Exercise:
Look through the listing below and report the lines that have the word "dataPageFault" in them.

Information provided:
·····

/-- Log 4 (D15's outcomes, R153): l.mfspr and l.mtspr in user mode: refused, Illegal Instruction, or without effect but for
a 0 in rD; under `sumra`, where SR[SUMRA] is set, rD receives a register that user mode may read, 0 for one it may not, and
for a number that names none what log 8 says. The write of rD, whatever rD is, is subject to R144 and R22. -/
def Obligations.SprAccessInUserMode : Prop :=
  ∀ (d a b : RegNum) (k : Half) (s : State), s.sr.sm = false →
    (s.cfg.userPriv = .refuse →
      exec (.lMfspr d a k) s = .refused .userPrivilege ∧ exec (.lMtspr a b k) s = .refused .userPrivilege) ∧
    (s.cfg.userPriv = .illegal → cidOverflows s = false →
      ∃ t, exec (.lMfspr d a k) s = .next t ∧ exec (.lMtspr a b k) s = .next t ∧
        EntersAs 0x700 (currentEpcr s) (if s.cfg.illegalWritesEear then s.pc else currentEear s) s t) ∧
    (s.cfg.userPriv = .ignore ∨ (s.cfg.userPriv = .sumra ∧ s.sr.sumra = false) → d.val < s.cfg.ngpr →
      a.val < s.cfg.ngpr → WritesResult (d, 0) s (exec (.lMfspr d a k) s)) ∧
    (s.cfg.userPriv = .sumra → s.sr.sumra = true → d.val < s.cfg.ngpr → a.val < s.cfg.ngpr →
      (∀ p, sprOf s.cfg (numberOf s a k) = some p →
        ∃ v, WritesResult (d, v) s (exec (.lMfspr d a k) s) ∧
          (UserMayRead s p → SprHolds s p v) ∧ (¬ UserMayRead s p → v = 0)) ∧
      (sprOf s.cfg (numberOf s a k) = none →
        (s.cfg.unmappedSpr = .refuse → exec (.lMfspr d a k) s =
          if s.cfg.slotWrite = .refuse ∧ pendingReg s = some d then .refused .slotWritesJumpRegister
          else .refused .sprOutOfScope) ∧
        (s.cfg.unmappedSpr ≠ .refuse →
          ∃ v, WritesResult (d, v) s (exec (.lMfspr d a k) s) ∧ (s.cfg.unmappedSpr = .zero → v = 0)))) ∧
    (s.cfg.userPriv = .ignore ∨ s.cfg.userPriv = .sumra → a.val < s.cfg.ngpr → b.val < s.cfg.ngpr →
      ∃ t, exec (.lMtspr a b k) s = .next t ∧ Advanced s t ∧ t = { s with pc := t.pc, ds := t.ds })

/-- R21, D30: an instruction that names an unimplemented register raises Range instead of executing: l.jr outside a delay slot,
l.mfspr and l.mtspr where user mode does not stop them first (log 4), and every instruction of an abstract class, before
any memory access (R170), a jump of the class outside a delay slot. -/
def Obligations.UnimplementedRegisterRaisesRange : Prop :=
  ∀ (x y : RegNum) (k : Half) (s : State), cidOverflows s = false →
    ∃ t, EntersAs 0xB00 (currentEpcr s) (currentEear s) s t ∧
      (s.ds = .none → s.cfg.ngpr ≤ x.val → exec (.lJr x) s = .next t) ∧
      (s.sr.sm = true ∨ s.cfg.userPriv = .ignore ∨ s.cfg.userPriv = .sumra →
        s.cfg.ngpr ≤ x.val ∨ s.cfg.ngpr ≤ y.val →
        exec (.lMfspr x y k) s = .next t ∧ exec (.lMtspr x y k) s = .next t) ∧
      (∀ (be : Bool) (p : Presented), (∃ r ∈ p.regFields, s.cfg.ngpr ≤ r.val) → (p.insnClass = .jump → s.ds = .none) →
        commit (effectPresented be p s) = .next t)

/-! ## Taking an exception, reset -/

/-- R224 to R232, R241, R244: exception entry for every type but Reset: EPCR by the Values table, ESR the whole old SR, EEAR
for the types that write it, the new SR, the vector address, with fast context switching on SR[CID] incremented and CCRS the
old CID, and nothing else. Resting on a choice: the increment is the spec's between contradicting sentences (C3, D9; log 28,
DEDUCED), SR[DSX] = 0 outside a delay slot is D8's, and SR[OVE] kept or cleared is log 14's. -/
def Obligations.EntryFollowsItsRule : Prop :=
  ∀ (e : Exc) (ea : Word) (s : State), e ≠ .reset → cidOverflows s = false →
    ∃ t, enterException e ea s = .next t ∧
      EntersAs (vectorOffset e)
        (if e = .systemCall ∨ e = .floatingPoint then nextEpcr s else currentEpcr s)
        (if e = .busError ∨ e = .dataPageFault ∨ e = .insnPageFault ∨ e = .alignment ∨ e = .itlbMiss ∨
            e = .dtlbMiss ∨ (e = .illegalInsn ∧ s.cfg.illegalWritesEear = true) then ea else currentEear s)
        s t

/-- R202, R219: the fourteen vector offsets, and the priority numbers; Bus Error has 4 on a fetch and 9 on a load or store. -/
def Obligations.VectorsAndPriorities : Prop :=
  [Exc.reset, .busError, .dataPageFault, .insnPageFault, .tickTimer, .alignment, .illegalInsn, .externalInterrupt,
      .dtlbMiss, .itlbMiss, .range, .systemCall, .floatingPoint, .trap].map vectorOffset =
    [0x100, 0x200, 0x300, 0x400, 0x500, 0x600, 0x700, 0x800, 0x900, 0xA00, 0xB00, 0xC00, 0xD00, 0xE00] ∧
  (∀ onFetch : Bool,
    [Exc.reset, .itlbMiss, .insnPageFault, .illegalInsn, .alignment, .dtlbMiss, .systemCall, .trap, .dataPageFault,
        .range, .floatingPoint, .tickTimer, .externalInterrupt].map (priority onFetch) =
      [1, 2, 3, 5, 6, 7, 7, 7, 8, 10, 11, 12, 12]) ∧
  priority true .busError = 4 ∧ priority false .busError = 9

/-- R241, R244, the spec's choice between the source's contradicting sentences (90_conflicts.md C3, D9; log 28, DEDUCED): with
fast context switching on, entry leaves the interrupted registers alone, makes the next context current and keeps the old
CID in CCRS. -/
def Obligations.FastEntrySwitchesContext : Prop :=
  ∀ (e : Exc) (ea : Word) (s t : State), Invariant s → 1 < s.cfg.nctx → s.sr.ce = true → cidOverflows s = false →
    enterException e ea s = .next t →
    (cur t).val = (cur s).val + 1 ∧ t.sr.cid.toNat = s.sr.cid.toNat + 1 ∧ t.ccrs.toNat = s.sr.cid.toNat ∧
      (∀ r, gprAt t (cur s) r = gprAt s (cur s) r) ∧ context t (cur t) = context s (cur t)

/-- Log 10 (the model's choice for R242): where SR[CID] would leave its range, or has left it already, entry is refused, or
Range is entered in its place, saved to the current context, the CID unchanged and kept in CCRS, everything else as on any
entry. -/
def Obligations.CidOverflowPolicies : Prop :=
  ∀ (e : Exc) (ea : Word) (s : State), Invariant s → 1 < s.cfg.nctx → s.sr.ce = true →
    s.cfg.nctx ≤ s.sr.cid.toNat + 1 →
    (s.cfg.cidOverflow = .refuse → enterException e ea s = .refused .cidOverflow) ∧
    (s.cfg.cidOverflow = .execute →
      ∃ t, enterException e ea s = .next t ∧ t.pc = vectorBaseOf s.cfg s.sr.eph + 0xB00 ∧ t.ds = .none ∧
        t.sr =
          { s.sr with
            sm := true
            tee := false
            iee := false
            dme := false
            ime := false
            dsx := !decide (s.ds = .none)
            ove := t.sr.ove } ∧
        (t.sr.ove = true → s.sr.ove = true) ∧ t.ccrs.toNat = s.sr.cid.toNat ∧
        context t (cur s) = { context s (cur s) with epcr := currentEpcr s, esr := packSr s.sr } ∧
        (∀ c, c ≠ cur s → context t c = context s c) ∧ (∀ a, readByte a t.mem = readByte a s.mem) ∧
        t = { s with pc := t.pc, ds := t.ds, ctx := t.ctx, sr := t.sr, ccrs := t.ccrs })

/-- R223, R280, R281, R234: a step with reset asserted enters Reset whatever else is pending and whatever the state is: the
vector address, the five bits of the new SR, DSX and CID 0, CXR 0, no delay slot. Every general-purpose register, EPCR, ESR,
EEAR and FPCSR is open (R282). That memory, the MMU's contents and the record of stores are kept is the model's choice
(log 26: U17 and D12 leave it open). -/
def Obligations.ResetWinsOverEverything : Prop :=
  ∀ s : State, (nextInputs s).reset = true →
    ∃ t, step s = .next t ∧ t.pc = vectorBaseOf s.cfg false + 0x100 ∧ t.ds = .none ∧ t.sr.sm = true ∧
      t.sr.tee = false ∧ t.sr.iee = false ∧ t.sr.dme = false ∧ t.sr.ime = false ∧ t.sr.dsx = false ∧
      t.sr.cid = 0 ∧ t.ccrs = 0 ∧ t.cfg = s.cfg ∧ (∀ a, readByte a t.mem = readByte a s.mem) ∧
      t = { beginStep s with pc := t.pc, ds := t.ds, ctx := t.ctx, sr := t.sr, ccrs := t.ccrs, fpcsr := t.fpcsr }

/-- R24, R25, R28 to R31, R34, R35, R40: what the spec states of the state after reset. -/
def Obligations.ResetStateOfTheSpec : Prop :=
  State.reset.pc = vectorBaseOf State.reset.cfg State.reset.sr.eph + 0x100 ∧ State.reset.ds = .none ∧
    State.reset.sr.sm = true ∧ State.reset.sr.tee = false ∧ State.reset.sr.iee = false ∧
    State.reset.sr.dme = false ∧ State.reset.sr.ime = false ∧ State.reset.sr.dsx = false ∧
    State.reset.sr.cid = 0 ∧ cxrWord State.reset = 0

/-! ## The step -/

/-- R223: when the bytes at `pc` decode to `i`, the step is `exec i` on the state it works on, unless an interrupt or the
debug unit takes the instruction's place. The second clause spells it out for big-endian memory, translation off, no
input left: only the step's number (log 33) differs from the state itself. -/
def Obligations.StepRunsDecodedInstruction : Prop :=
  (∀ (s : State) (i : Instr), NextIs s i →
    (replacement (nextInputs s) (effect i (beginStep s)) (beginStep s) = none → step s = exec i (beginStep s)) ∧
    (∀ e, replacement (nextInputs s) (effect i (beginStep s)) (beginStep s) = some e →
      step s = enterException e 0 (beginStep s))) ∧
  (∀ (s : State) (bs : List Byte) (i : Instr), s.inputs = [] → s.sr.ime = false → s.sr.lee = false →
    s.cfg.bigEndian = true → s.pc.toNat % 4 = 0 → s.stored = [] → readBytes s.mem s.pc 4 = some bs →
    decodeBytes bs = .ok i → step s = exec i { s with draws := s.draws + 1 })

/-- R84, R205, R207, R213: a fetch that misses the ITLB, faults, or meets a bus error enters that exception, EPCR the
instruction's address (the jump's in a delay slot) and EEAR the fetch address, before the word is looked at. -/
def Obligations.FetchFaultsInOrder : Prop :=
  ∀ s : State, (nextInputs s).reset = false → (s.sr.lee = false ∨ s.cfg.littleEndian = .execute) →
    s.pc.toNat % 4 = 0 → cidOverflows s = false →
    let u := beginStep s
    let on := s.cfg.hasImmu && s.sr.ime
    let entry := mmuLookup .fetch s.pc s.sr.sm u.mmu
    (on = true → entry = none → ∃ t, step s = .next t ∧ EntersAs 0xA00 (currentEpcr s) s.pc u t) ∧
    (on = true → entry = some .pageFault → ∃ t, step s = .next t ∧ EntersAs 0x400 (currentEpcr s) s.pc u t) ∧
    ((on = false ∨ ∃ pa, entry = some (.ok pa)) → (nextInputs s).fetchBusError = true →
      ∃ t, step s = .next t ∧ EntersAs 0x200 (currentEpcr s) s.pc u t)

·····

Written answer:
        (if e = .busError ∨ e = .dataPageFault ∨ e = .insnPageFault ∨ e = .alignment ∨ e = .itlbMiss ∨
  [Exc.reset, .busError, .dataPageFault, .insnPageFault, .tickTimer, .alignment, .illegalInsn, .externalInterrupt,
    [Exc.reset, .itlbMiss, .insnPageFault, .illegalInsn, .alignment, .dtlbMiss, .systemCall, .trap, .dataPageFault,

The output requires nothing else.